* _WHAT YOU ARE ASKED TO DO_
Your job with the data below is to output exactly the lines from the one holding "else changes. -/" down to the one holding "run : Instr", both included, and no others.

* _INPUT DATA_
-- ==== Sys2Proof/Certificates/Slice0/Obligations.lean ====
section
/-! DEFINITION. The statements for the provers, each from the numbered rules of the spec named in its docstring. -/

open Sys2Proof Sys2Proof.Machine

/-! ## Decoding -/

/-- The words of the opcode map, written out from 30_encoding R102 and R103 (and 95_test_vectors E3, E4), decode to
what they stand for. -/
def Obligations.OpcodeMapWordsDecode : Prop :=
  decodeWord 0x00000000 = .nop ∧ decodeWord 0x00000001 = .b32dec ∧ decodeWord 0x00000002 = .hmac ∧
  decodeWord 0x00000003 = .trunc ∧ decodeWord 0x00000004 = .hotp ∧ decodeWord 0x00000005 = .tdiv ∧
  decodeWord 0x00000006 = .getcode ∧ decodeWord 0x00000007 = .verify ∧ decodeWord 0x00000008 = .keyclr ∧
  decodeWord 0x00000009 = .reserved9 ∧ decodeWord 0x0000000B = .reservedAB 1 ∧
  decodeWord 0x0000000E = .reservedCF 2 ∧ decodeWord 0x00000016 = .illegalRsv 1 6 ∧
  decodeWord 0x80000000 = .illegalRsv 0x8000000 0

/-- Decoding the encoding of a well-formed instruction gives it back, at every value of its bits (30_encoding R100 to
R103). -/
def Obligations.DecodeOfEncode : Prop :=
  ∀ i : Instr, i.wf = true → decodeWord (encode i) = i

/-- Every word has exactly one decoding: it is well formed and encodes to the word (30_encoding R101, R106). -/
def Obligations.EncodeOfDecode : Prop :=
  ∀ w : Word, (decodeWord w).wf = true ∧ encode (decodeWord w) = w

/-- 30_encoding R101: the decoding at issue, for every word; an ILLEGAL word is still issued, and completes with
IllegalCommand and ERRINFO = w. -/
def Obligations.EveryWordDecodesAtIssue : Prop :=
  ∀ (s : State) (w : Word), s.busy = false →
    (s.writeReg .cmd w).phase = .pending (decodeWord w) s.regs s.wc ∧
    (w.extractLsb' 4 28 = 0 →
      ∀ p ∈ [((0 : BitVec 4), Instr.nop), (1, .b32dec), (2, .hmac), (3, .trunc), (4, .hotp), (5, .tdiv),
        (6, .getcode), (7, .verify), (8, .keyclr)], w.extractLsb' 0 4 = p.1 → decodeWord w = p.2) ∧
    (w.extractLsb' 4 28 ≠ 0 ∨ 9 ≤ (w.extractLsb' 0 4).toNat →
      (s.writeReg .cmd w).busy = true ∧
      ∃ t, exec (decodeWord w) (s.writeReg .cmd w) = .next t ∧ t.regs.err = .illegalCommand ∧ t.regs.errinfo = w)

/-! ## Steps, issue, completion -/

/-- A step runs the decoded instruction. First clause, the model's choice (log entry 4): with the word placed by
withFetchWord, which issues it with the engine's turn put first and replaces a command that is already pending, the step
is exec of its decoding on the state that the issue leaves. Second clause, 60_exceptions R236: the engine's turn runs the
pending command, from the list of turns, and when the list is used up (the model's choice, log entry 1). -/
def Obligations.StepRunsDecodedCommand : Prop :=
  (∀ (s : State) (w : Word), step (s.withFetchWord 32 w.toNat) = exec (decodeWord w) (s.issue w)) ∧
  ∀ (s : State) (op : Instr) (snap : Regs) (wc : ClockSample), s.phase = .pending op snap wc →
    (s.turns = [] → step s = exec op s) ∧
    (∀ rest, s.turns = .engine :: rest → step s = exec op { s with turns := rest })

/-- The host's turn performs the first action of its program, one at a time and in order (20_memory R79); with none left
it does nothing. The model's choices (log entry 11): a poll (30_encoding R107: "repeat") reads once at each host turn,
with 0 as the data of a misaligned or unmapped read, and stays the next action until the read data under the mask is the
value; a wait on irq (20_memory R81, R85) uses no bus and stays the next action while irq = 0. While rst_n = 0 the model
refuses a transaction (70_reset R250: unmodelled; log entry 6). -/
def Obligations.HostTurnPerformsTransaction : Prop :=
  ∀ (s : State) (ts : List Turn) (rest : List HostOp), s.turns = .host :: ts →
    (s.program = [] → step s = .next { s with turns := ts }) ∧
    (∀ off, s.program = .rd off :: rest → s.rstN = true →
      step s = .next (State.busRead { s with turns := ts, program := rest } off)) ∧
    (∀ off v, s.program = .wr off v :: rest → s.rstN = true →
      step s = .next (State.busWrite { s with turns := ts, program := rest } off v)) ∧
    (∀ off mask v, s.program = .poll off mask v :: rest → s.rstN = true →
      let rdata := (target off).elim 0 s.readReg
      (rdata &&& mask = v → step s = .next (State.busRead { s with turns := ts, program := rest } off)) ∧
      (rdata &&& mask ≠ v → step s = .next (State.busRead { s with turns := ts } off))) ∧
    (s.program = .waitIrq :: rest →
      (s.irq = true → step s = .next { s with turns := ts, program := rest }) ∧
      (s.irq = false → step s = .next { s with turns := ts })) ∧
    (∀ op, s.program = op :: rest → s.rstN = false → op ≠ .waitIrq → step s = .refused .busDuringReset)

/-- 60_exceptions R235: what a CMD write does, with BUSY = 0 and with BUSY = 1, and that nothing else changes. -/
def Obligations.IssueTakesSnapshot : Prop :=
  ∀ (s : State) (w : Word),
    (s.busy = false →
      s.busWrite 0x00C w =
        { s with
          regs := { s.regs with done := false }
          phase := .pending (decodeWord w) s.regs s.wc
          response := some (.write false) } ∧
      (s.busWrite 0x00C w).busy = true) ∧
    (s.busy = true →
      s.busWrite 0x00C w = { s with regs := { s.regs with werr := true }, response := some (.write false) })

/-- 60_exceptions R236: one completion step; the outcome is a function of (op, snap, wc) alone, an error changes only
STATUS and ERRINFO, and only VERIFY can set MATCH. -/
def Obligations.CompletionIsFunctionOfSnapshot : Prop :=
  ∃ run : Instr → Regs → ClockSample → RunOutcome,
    ∀ (s : State) (op : Instr) (snap : Regs) (wc : ClockSample), s.phase = .pending op snap wc →
      (∀ e, run op snap wc = .error e → exec op s = .next (s.failedWith e.code e.info)) ∧
      (∀ c, run op snap wc = .ok c →
        (c.matched = true → op = .verify) ∧
        exec op s = .next
          { s with
            regs := { s.regs.commit c with done := true, matched := c.matched, err := .ok, errinfo := 0 }
            phase := .idle })

/-- 10_state R30: DONE is set by every completion, and cleared by a STATUS write with bit 1, by the next issue and by
reset; it drives the interrupt. -/
def Obligations.DoneSetAndCleared : Prop :=
  (∀ (i : Instr) (s : State), ∃ t, exec i s = .next t ∧ t.regs.done = true ∧ t.irq = s.regs.ie) ∧
  (∀ (s : State) (v : Word), (s.busWrite 0x010 v).regs.done = (s.regs.done && !v.getLsbD 1)) ∧
  (∀ (s : State) (w : Word), s.busy = false → (s.busWrite 0x00C w).regs.done = false) ∧
  (∀ (s : State) (v : Word), v.getLsbD 1 = true → (s.busWrite 0x004 v).regs.done = false) ∧
  (∀ s : State, (s.resetPinTurn false).regs.done = false)

/-- 60_exceptions R224: a command that raises an error commits nothing but STATUS and ERRINFO. -/
def Obligations.ErrorCommitsNothing : Prop :=
  ∀ (i : Instr) (s t : State), exec i s = .next t → t.regs.err ≠ .ok →
    t = s.failedWith t.regs.err t.regs.errinfo

/-- 10_state R62, the column of writes: what each command leaves unchanged, of the registers, the buffers, the ports
and the environment. -/
def Obligations.CommandsWriteOnlyTheirResults : Prop :=
  ∀ (i : Instr) (s t : State), exec i s = .next t →
    t = { s with regs := t.regs, phase := .idle } ∧
    (t.regs.ie = s.regs.ie ∧ t.regs.digits = s.regs.digits ∧ t.regs.lock = s.regs.lock ∧
      t.regs.werr = s.regs.werr ∧ t.regs.seclen = s.regs.seclen ∧ t.regs.candlen = s.regs.candlen ∧
      t.regs.time = s.regs.time ∧ t.regs.tslice = s.regs.tslice ∧ t.regs.disc = s.regs.disc) ∧
    (i ≠ .b32dec → i ≠ .keyclr → t.regs.keylen = s.regs.keylen) ∧
    (i ≠ .tdiv → i ≠ .getcode → i ≠ .verify → t.regs.counter = s.regs.counter) ∧
    (i ≠ .verify → t.regs.matchctr = s.regs.matchctr) ∧
    (i ≠ .trunc → i ≠ .hotp → i ≠ .getcode →
      t.regs.offset = s.regs.offset ∧ t.regs.trunc = s.regs.trunc ∧ t.regs.bincode = s.regs.bincode ∧
        t.regs.code = s.regs.code) ∧
    (∀ a, t.regs.mem.read a ≠ s.regs.mem.read a →
      (Buf.holds .key a = true ∧ (i = .b32dec ∨ i = .keyclr)) ∨
      (Buf.holds .digest a = true ∧ (i = .hmac ∨ i = .hotp ∨ i = .getcode)) ∨
      (Buf.holds .codestr a = true ∧ (i = .trunc ∨ i = .hotp ∨ i = .getcode)))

* _TASK RESULT_
/-- 60_exceptions R235: what a CMD write does, with BUSY = 0 and with BUSY = 1, and that nothing else changes. -/
def Obligations.IssueTakesSnapshot : Prop :=
  ∀ (s : State) (w : Word),
    (s.busy = false →
      s.busWrite 0x00C w =
        { s with
          regs := { s.regs with done := false }
          phase := .pending (decodeWord w) s.regs s.wc
          response := some (.write false) } ∧
      (s.busWrite 0x00C w).busy = true) ∧
    (s.busy = true →
      s.busWrite 0x00C w = { s with regs := { s.regs with werr := true }, response := some (.write false) })

/-- 60_exceptions R236: one completion step; the outcome is a function of (op, snap, wc) alone, an error changes only
STATUS and ERRINFO, and only VERIFY can set MATCH. -/
def Obligations.CompletionIsFunctionOfSnapshot : Prop :=
  ∃ run : Instr → Regs → ClockSample → RunOutcome,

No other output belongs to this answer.